Шрифт:
Чего он, черт возьми, добивается? Я теперь постоянно буду при нем? Что за ерунда?
Хотелось бы сказать, что на нервах я забываю обо всем, что произошло утром, о том, что ответа на мой вопрос он так и не дал, о своих чувствах… Но это вовсе не так. Я не могу не думать обо всем этом.
А еще, наблюдая за тем, как Саульский работает, меня вдруг разбивает неистовое желание подойти к нему, забраться на колени, крепко-крепко обнять, уткнуться носом в шею и попросить, чтобы он заверил, что я единственная. Пусть хоть соврет! Но он не станет, конечно. Не в его это характере. Не считает обязанным передо мной объясняться, а врать уж тем более.
Завтракаем и обедаем в его кабинете, секретарь вносит доставку из ресторана и несколько раз, будто по часам, кофе. Я ее рассматриваю в первый раз, а потом теряю интерес, подмечая, что возраст у нее далеко не тот, который способен заинтересовать Саульского. Выглядит приятно, но подойдет больше моему папе.
Под вечер напряжение вытряхивает из меня новые эмоции. Меня разрывает от бездействия. Я растеряна и сбита столку, не знаю, что должна делать, но и не могу больше хранить благоразумное молчание.
— Зачем я здесь?
Если он не собирается меня наказывать ни за побег, ни за пощечину с царапинами, зачем? Намеренно давит мне на нервы? Так мне хватит!
— Ты здесь, потому что я так хочу. Сиди тихо, Юля.
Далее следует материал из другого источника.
-- ==== Sys2Proof/Laws/Line.lean ====
section
/-!
SUPPORT. The small lemmas of the line's level: what the last `Mode` and `Level` entries of a log are, what
each update of the log does to them, the level where the log tells the pin, and the frames of a transmission.
-/

namespace Sys2Proof.Machine

variable {s : State}

/-! ### The last entries of a log -/

@[simp] theorem lastMode_cons (e : LogEntry) (es : List LogEntry) :
    lastMode (e :: es) = (lastMode es).or e.event.mode? := by
  simp only [lastMode]
  cases lastMode es <;> rfl

@[simp] theorem lastLevel_cons (e : LogEntry) (es : List LogEntry) :
    lastLevel (e :: es) = (lastLevel es).or e.event.level? := by
  simp only [lastLevel]
  cases lastLevel es <;> rfl

@[simp] theorem lastMode_append (a b : List LogEntry) :
    lastMode (a ++ b) = (lastMode b).or (lastMode a) := by
  induction a with
  | nil => simp [lastMode]
  | cons e a ih => simp [ih, Option.or_assoc]

@[simp] theorem lastLevel_append (a b : List LogEntry) :
    lastLevel (a ++ b) = (lastLevel b).or (lastLevel a) := by
  induction a with
  | nil => simp [lastLevel]
  | cons e a ih => simp [ih, Option.or_assoc]

theorem lastMode_eq_none {l : List LogEntry} (h : ∀ e ∈ l, ∀ m, e.event ≠ .mode m) : lastMode l = none := by
  induction l with
  | nil => rfl
  | cons e l ih =>
    obtain ⟨he, hl⟩ := List.forall_mem_cons.mp h
    rw [lastMode_cons, ih hl]
    obtain ⟨n, x⟩ := e
    cases x with
    | mode m => exact absurd rfl (he m)
    | level _ | frame _ => rfl

theorem lastLevel_eq_none {l : List LogEntry} (h : ∀ e ∈ l, ∀ x, e.event ≠ .level x) : lastLevel l = none := by
  induction l with
  | nil => rfl
  | cons e l ih =>
    obtain ⟨he, hl⟩ := List.forall_mem_cons.mp h
    rw [lastLevel_cons, ih hl]
    obtain ⟨n, x⟩ := e
    cases x with
    | level l => exact absurd rfl (he l)
    | mode _ | frame _ => rfl

@[simp] theorem endsInFrame_append_one (l : List LogEntry) (e : LogEntry) :
    endsInFrame (l ++ [e]) = e.event.isFrame := by
  induction l with
  | nil => rfl
  | cons a l ih =>
    cases l with
    | nil => rfl
    | cons b l => exact ih

theorem endsInFrame_eq_true {l : List LogEntry} (h : endsInFrame l = true) :
    ∃ first k b, l = first ++ [⟨k, .frame b⟩] := by
  rcases List.eq_nil_or_concat l with rfl | ⟨first, ⟨k, x⟩, rfl⟩
  · cases h
  · rw [List.concat_eq_append, endsInFrame_append_one] at h
    cases x with
    | frame b => exact ⟨first, k, b, List.concat_eq_append⟩
    | mode _ | level _ => cases h

/-! ### The updates of the log -/

@[simp] theorem lineMode_switchTxPin (s : State) (m : TxPinMode) : lineMode (s.switchTxPin m) = m := by
  simp [lineMode, lastMode, WireEvent.mode?]

@[simp] theorem latchLevel_switchTxPin (s : State) (m : TxPinMode) :
    latchLevel (s.switchTxPin m) = latchLevel s := by
  simp [latchLevel, lastLevel, WireEvent.level?]

@[simp] theorem lineMode_driveTx (s : State) (l : Bool) : lineMode (s.driveTx l) = lineMode s := by
  simp [lineMode, lastMode, WireEvent.mode?]

@[simp] theorem latchLevel_driveTx (s : State) (l : Bool) : latchLevel (s.driveTx l) = l := by
  simp [latchLevel, lastLevel, WireEvent.level?]

@[simp] theorem lineMode_logFrame (s : State) (b : Byte) : lineMode (s.log (.frame b)) = lineMode s := by
  simp [lineMode, lastMode, WireEvent.mode?]

@[simp] theorem latchLevel_logFrame (s : State) (b : Byte) : latchLevel (s.log (.frame b)) = latchLevel s := by
  simp [latchLevel, lastLevel, WireEvent.level?]

/-! ### The level of the line -/

theorem mayCarryFrame_eq_false (he : s.txe = true)
    (hl : ∀ first k b, s.wireLog ≠ first ++ [⟨k, .frame b⟩]) : mayCarryFrame s = false := by
  cases h : endsInFrame s.wireLog with
  | false => simp [mayCarryFrame, he, h]
  | true =>
    obtain ⟨first, k, b, h⟩ := endsInFrame_eq_true h
    exact absurd h (hl first k b)

theorem lineLevel_gpio (h : lineMode s = .gpio) : lineLevel s = latchLevel s := by
  simp only [lineLevel, h]

theorem lineLevel_af (h : lineMode s = .af) (hf : mayCarryFrame s = false) : lineLevel s = true := by
  simp only [lineLevel, h, hf]

/-- Where the log tells the pin, a plain output shows its latch. -/
theorem LogTellsPin.lineLevel_gpio (h : LogTellsPin s) (hm : s.txPinMode = .gpio) :
    lineLevel s = s.txLevel := by
  rw [Machine.lineLevel_gpio (h.1.trans hm), h.2]

/-! ### The frames of a transmission -/

@[simp] theorem framesOf_zero (bytes : Nat → Byte) : framesOf bytes 0 = [] := rfl

theorem framesOf_succ (bytes : Nat → Byte) (n : Nat) :
    framesOf bytes (n + 1) = framesOf bytes n ++ [.frame (bytes n)] := by
  simp [framesOf, List.range_succ]

end Sys2Proof.Machine
end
Скоро поедем домой.
— Ты теперь каждый день меня на поводке водить будешь?
— Не каждый, — так же спокойно отвечает он, не отрывая взгляда от папки, содержимое которой изучает больше часа.
— А сколько раз в неделю? Три? Пять? Два?
— По ситуации.
— Ты так спокоен!
— А ты, я смотрю, нет. Опять.
— Проблема у нас не решается.
— Какая проблема?
— Ты знаешь.
— Напомни.
— Ты спишь с другой женщиной!
— Ни с кем я не сплю, Юля, — выталкивая это, повышает голос. Взглядом придавливает, мол, угомонись. Только матом, как умеет Саульский. Я вздрагиваю и замираю, давая себе перестроиться. Однако ни насладиться фейерверком безудержной радости, ни устыдиться ей — не успеваю. — Но в принципе могу. У меня нет по этому поводу каких-то моральных принципов. Особенно, если ты будешь продолжать ебать мне мозги, и тебя мне видеть перехочется. Закрою нахрен под замок и перестану заморачиваться.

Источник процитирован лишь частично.